*** Opening Records for the exercise ***
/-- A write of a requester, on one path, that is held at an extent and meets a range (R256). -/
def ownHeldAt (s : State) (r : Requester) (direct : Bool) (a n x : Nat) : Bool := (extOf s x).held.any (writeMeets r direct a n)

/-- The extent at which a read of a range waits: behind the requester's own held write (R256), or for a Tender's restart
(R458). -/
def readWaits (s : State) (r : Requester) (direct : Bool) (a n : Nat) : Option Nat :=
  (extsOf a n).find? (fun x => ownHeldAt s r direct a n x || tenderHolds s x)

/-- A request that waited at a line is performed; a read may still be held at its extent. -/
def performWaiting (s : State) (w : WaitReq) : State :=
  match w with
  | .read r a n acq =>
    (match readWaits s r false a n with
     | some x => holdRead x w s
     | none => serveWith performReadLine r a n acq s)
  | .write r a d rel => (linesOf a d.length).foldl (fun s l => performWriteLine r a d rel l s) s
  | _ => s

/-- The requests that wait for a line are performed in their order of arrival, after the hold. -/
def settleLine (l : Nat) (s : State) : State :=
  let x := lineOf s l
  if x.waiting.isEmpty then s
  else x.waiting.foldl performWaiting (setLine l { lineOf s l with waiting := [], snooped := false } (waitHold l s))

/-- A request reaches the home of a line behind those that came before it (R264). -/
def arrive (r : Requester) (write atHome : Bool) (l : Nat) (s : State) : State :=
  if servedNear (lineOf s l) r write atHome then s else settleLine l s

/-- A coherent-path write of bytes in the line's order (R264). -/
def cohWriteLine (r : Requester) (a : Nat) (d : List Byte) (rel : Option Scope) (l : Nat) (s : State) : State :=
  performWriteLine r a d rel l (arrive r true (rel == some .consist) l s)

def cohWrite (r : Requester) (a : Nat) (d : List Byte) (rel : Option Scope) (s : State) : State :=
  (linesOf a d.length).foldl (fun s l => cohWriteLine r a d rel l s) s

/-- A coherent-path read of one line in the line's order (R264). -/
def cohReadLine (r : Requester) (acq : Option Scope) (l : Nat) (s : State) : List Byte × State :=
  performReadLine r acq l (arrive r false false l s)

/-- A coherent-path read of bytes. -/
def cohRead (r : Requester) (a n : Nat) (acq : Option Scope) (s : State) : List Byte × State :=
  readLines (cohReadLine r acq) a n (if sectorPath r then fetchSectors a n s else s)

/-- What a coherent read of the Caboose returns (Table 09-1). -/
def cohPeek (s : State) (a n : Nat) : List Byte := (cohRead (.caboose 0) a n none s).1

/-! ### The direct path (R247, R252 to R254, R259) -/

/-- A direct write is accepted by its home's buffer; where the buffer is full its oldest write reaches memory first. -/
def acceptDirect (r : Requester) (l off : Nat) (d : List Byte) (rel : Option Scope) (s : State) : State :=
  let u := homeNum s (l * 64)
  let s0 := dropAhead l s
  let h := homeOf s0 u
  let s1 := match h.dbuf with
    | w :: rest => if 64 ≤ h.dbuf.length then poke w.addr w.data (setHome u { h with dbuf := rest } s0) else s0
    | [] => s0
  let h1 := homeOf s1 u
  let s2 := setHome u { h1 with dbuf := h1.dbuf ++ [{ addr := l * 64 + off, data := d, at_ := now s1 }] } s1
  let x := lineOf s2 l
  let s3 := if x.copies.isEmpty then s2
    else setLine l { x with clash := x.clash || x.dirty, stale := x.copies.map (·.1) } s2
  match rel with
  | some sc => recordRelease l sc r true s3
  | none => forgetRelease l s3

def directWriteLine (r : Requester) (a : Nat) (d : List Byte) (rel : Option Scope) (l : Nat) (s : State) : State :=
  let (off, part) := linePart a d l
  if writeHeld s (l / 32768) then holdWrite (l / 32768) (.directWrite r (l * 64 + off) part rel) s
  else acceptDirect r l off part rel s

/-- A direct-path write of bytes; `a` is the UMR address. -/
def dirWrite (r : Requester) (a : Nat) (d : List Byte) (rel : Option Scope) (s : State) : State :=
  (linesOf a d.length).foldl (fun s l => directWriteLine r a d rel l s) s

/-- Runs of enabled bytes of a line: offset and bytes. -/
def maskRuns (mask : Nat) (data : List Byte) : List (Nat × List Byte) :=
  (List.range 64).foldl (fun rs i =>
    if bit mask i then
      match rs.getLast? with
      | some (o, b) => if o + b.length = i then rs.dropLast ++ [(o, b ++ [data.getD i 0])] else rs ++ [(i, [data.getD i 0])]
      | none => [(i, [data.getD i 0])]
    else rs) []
*** Closing Records for the exercise ***
*** Opening Records for the exercise ***
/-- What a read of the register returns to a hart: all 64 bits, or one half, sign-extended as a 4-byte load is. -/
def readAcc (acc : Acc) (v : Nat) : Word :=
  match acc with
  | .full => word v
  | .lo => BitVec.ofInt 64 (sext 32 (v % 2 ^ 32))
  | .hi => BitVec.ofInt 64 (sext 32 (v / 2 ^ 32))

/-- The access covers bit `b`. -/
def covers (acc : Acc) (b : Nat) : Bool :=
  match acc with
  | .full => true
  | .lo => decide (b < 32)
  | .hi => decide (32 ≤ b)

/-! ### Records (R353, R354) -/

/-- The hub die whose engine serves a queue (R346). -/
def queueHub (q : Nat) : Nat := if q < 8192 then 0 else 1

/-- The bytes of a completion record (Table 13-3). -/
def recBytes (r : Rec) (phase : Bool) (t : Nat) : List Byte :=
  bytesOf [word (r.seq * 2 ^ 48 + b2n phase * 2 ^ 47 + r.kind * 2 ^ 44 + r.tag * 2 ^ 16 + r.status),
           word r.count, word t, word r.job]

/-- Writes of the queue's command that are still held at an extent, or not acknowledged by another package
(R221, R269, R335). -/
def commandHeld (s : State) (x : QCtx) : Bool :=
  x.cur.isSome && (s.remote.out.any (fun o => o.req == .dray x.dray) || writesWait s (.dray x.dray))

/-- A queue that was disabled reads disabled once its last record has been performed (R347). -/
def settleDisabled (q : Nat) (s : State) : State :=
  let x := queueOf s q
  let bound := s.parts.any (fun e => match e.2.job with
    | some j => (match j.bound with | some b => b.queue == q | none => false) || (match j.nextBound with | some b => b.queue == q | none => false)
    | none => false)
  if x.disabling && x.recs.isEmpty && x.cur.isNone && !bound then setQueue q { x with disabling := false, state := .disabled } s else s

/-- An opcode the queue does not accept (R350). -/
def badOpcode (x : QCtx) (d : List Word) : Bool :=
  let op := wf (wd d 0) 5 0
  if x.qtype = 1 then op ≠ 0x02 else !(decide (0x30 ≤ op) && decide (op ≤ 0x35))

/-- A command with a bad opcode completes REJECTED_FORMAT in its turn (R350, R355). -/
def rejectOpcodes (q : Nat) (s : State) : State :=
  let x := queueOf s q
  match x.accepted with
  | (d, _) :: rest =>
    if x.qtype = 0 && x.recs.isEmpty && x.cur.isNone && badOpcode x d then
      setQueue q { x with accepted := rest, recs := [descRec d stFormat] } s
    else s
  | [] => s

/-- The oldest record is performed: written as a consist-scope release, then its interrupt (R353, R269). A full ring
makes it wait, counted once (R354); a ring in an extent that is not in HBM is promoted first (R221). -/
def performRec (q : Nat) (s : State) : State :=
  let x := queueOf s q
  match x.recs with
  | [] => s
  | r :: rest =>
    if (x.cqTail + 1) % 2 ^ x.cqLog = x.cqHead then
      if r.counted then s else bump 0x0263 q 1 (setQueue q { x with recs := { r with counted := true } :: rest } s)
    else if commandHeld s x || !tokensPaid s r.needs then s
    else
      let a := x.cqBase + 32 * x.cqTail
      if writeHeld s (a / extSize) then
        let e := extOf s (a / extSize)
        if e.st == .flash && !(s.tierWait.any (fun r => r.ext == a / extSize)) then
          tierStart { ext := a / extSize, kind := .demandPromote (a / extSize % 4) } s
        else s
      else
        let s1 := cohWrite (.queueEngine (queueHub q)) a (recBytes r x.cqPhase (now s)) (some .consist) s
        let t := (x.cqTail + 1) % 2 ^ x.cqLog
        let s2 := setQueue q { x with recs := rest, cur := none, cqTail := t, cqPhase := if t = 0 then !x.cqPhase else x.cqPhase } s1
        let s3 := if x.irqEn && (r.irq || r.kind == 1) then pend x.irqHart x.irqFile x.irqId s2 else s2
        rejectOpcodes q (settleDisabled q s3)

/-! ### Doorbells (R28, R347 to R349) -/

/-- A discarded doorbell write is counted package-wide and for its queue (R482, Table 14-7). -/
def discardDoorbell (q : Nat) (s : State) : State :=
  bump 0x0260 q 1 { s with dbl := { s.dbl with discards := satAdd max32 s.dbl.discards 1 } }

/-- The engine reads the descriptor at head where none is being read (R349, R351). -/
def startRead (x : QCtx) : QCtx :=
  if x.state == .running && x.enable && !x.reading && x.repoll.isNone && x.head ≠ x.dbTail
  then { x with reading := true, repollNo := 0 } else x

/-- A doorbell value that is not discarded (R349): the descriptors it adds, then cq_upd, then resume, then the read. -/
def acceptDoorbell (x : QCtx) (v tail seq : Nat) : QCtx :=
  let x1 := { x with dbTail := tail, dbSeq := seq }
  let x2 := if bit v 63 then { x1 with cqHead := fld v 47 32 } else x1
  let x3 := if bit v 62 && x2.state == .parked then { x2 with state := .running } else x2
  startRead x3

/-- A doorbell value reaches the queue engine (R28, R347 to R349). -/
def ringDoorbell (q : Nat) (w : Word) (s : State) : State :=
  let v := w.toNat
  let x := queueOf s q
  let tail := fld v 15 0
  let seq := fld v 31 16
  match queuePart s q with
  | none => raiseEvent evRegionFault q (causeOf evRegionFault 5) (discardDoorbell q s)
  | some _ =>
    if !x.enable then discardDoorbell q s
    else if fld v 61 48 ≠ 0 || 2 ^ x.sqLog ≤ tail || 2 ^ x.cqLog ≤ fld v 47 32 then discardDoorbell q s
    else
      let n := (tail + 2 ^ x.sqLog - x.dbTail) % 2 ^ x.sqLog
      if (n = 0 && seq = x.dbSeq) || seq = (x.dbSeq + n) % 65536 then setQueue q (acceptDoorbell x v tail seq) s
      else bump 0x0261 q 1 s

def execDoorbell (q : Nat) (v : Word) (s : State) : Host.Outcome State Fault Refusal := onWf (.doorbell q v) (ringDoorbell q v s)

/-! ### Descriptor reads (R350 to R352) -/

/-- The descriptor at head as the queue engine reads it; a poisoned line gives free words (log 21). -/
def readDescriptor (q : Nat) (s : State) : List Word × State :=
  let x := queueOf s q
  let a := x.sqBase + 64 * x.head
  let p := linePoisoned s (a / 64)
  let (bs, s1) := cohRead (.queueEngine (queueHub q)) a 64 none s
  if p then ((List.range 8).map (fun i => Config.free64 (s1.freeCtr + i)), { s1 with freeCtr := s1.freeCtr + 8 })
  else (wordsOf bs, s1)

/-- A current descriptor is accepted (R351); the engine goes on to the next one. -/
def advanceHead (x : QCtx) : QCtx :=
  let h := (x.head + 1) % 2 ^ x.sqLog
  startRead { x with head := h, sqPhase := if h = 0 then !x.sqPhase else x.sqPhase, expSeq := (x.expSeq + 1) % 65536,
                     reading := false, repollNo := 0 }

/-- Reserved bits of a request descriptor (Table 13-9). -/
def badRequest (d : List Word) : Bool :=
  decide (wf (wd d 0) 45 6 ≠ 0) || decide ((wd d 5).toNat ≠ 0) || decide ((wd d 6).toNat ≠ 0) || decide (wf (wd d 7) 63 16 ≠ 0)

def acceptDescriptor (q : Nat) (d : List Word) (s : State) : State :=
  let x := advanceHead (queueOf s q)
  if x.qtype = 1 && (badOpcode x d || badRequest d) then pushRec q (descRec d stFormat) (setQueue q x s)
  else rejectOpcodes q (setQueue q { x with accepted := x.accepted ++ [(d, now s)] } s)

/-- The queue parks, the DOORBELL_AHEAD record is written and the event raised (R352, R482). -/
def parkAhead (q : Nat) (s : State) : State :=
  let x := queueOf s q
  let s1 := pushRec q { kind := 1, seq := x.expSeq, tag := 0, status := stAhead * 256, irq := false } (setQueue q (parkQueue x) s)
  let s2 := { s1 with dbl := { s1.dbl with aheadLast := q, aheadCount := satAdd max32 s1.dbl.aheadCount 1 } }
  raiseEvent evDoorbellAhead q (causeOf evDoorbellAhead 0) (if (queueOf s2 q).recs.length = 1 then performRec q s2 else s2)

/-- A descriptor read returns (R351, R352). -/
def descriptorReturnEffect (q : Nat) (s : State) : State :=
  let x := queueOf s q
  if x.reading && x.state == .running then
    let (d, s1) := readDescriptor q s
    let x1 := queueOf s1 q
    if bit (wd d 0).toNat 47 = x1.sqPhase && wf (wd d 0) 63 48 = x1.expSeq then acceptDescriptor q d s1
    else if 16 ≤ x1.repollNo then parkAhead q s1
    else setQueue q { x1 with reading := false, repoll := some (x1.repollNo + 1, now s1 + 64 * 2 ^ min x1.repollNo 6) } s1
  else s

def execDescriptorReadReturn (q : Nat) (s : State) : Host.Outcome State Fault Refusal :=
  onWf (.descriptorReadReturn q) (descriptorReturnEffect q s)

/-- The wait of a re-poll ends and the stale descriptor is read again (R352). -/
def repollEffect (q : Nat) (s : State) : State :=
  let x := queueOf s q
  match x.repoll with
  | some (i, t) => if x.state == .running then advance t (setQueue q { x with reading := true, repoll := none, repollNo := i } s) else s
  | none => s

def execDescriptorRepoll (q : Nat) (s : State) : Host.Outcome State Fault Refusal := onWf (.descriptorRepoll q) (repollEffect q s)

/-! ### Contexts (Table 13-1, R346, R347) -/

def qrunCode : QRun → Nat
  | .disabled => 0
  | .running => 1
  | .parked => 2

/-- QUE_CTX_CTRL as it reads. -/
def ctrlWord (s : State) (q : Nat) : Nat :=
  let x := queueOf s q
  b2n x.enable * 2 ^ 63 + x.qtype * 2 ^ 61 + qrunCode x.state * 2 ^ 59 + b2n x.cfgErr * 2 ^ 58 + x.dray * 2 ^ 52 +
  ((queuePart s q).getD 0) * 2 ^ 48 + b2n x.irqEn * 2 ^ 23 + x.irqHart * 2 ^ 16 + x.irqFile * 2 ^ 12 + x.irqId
*** Closing Records for the exercise ***
§ Exercise requirements
Using the data above, reproduce exactly the lines between those holding "def cohWrite (r" and "line in the line's order (R264). -/", inclusive, and no others.

§ Exercise result
def cohWrite (r : Requester) (a : Nat) (d : List Byte) (rel : Option Scope) (s : State) : State :=
  (linesOf a d.length).foldl (fun s l => cohWriteLine r a d rel l s) s

/-- A coherent-path read of one line in the line's order (R264). -/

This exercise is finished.